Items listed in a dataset
========================================
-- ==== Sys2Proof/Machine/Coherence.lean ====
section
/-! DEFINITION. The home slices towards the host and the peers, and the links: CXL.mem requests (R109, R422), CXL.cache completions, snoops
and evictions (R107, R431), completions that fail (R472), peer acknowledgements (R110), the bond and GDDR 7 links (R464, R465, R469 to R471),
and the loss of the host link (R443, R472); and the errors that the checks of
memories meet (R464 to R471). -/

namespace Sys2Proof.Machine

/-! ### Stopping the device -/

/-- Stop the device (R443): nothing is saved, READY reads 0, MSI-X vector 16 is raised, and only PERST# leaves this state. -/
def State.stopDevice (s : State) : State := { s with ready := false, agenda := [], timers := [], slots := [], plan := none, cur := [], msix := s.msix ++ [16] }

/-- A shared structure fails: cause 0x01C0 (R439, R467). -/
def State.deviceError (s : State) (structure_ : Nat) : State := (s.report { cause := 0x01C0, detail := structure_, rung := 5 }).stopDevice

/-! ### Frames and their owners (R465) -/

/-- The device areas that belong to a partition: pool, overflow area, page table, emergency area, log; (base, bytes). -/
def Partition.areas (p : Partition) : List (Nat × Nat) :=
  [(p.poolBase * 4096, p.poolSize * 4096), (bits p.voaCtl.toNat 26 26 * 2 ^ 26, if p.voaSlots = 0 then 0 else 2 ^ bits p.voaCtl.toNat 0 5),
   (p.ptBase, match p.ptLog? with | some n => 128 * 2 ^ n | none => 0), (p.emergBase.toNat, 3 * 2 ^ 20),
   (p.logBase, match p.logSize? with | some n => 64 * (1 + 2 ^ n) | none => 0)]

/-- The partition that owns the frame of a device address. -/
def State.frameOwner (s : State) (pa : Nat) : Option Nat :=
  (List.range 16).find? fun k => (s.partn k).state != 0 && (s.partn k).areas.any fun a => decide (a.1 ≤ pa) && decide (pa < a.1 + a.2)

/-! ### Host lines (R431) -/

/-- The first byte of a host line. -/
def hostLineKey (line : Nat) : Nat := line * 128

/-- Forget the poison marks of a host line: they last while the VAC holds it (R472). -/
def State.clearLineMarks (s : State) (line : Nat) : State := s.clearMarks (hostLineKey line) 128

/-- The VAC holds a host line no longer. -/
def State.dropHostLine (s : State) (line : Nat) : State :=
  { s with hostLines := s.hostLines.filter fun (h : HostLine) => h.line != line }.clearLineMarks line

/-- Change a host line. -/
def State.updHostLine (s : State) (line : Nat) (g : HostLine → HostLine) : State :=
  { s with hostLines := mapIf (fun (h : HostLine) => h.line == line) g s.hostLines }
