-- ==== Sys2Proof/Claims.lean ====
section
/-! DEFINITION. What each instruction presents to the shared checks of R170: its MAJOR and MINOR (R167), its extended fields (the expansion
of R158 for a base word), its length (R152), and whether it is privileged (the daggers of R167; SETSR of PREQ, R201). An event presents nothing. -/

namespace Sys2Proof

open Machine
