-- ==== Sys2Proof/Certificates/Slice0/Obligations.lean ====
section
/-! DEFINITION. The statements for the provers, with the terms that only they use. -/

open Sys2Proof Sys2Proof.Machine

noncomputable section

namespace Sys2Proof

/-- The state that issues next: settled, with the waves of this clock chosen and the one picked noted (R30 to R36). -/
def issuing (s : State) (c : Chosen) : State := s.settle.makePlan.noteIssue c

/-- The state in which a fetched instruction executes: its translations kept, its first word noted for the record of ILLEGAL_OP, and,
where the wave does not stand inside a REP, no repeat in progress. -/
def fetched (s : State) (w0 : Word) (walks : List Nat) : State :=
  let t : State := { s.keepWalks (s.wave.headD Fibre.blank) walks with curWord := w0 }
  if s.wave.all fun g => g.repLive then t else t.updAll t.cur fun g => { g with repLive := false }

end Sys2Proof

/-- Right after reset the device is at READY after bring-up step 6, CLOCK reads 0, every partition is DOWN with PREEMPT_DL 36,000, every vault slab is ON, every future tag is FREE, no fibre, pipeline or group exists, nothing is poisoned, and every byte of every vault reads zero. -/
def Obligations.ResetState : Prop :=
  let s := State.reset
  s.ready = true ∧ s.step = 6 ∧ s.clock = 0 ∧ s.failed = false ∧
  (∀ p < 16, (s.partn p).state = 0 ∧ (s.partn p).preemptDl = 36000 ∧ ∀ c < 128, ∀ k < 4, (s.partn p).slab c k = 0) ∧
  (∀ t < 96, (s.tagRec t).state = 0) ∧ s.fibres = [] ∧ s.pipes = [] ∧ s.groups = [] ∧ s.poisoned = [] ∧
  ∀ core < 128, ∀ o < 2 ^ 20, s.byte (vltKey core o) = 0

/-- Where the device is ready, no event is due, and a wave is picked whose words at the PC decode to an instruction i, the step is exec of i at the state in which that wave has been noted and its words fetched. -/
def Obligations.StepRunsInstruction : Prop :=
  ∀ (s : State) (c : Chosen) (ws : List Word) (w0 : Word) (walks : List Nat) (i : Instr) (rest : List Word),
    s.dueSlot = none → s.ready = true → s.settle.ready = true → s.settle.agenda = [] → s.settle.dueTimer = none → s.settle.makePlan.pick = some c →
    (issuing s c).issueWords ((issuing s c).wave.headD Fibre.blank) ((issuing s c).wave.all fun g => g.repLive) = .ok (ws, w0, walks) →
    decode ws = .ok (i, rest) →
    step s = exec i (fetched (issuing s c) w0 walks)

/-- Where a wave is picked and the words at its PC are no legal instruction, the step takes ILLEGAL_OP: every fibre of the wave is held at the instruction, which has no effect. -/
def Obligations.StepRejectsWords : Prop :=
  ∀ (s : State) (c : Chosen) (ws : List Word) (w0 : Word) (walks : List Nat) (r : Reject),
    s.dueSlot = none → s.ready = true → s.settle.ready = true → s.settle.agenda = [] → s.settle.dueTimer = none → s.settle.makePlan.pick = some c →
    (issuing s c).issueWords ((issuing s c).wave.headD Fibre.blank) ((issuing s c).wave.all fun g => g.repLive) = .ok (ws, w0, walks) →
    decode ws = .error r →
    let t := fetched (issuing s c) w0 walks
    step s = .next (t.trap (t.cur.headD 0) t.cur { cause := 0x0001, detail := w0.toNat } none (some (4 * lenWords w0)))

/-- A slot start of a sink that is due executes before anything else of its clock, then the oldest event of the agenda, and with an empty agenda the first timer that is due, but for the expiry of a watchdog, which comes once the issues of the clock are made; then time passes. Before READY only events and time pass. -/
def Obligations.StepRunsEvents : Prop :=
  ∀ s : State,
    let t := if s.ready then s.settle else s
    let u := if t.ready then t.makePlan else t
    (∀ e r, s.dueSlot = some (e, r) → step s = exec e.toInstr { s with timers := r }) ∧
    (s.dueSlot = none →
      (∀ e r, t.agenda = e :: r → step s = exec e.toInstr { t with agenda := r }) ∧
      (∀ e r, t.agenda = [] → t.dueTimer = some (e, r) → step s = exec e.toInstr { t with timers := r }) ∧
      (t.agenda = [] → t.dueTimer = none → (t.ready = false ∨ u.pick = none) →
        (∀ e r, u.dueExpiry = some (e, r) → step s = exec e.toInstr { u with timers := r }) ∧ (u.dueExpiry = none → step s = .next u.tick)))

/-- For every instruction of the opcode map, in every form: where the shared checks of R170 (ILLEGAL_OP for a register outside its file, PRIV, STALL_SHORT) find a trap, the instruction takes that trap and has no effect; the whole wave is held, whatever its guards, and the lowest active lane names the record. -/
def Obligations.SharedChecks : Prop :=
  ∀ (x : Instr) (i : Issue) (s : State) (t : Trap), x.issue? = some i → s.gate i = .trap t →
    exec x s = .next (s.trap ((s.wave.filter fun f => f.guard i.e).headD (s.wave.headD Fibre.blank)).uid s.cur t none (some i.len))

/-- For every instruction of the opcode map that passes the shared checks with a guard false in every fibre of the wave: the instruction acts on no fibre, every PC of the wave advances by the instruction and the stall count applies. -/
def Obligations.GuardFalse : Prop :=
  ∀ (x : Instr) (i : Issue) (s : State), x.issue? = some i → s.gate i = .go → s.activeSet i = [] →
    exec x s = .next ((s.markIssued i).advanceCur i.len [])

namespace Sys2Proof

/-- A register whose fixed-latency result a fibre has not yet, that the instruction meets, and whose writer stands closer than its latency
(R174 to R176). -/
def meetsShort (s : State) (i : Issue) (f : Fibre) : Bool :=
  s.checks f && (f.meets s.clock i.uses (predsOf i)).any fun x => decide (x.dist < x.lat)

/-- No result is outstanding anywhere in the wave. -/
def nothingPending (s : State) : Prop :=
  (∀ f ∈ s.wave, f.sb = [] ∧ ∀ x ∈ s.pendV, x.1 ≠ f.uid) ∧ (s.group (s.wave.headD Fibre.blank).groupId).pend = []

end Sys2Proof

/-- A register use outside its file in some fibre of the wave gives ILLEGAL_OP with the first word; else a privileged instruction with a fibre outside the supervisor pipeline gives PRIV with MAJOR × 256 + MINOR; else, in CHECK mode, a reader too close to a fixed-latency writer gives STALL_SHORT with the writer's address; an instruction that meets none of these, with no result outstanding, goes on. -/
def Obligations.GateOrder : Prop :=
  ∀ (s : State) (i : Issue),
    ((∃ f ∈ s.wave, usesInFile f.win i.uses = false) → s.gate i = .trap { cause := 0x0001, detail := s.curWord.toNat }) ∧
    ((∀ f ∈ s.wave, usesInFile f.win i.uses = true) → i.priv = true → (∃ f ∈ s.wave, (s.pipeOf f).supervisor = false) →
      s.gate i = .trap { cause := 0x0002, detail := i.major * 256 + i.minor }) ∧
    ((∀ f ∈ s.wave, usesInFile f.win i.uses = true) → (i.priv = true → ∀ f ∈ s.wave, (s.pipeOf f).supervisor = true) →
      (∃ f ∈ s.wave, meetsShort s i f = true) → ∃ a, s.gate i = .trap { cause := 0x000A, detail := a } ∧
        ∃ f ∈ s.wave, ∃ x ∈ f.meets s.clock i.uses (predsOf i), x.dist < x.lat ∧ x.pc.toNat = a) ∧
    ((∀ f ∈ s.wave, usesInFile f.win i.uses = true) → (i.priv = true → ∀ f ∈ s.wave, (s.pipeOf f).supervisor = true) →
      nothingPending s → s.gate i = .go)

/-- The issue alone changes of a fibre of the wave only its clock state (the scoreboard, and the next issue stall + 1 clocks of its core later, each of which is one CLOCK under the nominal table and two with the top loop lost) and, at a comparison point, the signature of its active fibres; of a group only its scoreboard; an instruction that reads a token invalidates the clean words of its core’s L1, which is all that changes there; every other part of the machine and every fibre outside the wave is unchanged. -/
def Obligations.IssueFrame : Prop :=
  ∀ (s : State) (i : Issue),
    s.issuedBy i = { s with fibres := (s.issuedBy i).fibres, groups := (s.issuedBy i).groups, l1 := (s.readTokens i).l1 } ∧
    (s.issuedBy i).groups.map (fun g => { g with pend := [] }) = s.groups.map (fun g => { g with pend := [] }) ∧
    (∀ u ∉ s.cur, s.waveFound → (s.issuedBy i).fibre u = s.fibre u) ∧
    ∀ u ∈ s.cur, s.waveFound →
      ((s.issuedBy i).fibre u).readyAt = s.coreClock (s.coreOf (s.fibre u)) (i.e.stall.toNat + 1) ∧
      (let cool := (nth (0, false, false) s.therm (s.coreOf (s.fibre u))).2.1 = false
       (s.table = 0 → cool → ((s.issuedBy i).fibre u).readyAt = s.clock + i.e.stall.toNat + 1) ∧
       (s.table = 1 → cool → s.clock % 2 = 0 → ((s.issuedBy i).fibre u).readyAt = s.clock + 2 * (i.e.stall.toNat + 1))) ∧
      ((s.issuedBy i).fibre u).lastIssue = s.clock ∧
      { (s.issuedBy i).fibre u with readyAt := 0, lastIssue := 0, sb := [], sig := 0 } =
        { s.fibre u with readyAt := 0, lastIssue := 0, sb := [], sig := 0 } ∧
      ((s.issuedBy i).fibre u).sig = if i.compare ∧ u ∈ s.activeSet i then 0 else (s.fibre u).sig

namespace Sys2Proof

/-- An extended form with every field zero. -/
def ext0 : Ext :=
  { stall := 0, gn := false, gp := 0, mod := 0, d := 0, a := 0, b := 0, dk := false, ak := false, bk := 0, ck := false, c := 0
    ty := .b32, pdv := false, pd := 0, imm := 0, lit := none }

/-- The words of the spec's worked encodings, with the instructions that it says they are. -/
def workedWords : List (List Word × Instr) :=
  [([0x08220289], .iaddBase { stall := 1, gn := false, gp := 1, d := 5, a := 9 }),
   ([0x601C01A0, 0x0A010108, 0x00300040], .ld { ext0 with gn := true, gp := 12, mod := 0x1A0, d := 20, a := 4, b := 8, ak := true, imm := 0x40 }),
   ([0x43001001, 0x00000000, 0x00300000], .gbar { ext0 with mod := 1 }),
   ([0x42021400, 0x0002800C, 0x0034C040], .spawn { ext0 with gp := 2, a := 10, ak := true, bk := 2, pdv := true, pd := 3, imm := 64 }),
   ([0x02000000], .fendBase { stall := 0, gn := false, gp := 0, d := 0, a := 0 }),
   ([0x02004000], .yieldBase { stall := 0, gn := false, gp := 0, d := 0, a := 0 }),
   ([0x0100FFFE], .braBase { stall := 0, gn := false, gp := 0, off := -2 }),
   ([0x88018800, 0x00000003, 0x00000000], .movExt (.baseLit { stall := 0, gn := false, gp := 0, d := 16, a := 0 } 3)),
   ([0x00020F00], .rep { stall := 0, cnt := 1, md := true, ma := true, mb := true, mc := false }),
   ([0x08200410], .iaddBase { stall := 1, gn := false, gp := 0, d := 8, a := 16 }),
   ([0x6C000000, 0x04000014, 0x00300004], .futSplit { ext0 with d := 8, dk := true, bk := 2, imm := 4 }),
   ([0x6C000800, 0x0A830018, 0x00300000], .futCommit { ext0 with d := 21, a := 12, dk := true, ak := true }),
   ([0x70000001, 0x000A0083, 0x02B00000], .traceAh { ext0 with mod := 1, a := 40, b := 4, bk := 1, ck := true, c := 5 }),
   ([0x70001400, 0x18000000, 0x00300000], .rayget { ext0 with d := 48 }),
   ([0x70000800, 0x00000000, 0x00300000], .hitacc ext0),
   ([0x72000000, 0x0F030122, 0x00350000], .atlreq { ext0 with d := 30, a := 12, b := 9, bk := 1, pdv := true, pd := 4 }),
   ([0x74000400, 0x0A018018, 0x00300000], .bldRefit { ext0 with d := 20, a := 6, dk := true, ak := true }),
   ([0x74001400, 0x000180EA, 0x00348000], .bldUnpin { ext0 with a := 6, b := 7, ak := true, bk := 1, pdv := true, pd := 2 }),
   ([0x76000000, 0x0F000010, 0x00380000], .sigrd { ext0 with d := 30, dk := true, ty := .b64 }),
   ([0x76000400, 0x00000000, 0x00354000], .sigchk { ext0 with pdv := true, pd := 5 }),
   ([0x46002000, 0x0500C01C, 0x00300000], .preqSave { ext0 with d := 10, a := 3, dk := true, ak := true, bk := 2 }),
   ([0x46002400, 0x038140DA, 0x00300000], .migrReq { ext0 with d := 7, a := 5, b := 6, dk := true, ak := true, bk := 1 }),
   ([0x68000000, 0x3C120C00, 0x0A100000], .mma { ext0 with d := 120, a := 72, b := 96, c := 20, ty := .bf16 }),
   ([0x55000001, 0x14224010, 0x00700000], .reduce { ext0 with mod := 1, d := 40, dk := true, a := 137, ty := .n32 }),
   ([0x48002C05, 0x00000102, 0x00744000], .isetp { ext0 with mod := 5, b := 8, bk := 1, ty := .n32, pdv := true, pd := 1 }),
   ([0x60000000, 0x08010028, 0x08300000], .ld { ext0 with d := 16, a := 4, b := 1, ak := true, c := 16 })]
========================================
--- Work to be completed ---
Transcribe, exactly and without additions, the lines of the records above, beginning with the line that contains "exec x s = .next (s.trap" and ending with the line that contains "def Obligations.GuardFalse : Prop", both included.

--- Exercise solution ---
    exec x s = .next (s.trap ((s.wave.filter fun f => f.guard i.e).headD (s.wave.headD Fibre.blank)).uid s.cur t none (some i.len))

/-- For every instruction of the opcode map that passes the shared checks with a guard false in every fibre of the wave: the instruction acts on no fibre, every PC of the wave advances by the instruction and the stall count applies. -/
def Obligations.GuardFalse : Prop :=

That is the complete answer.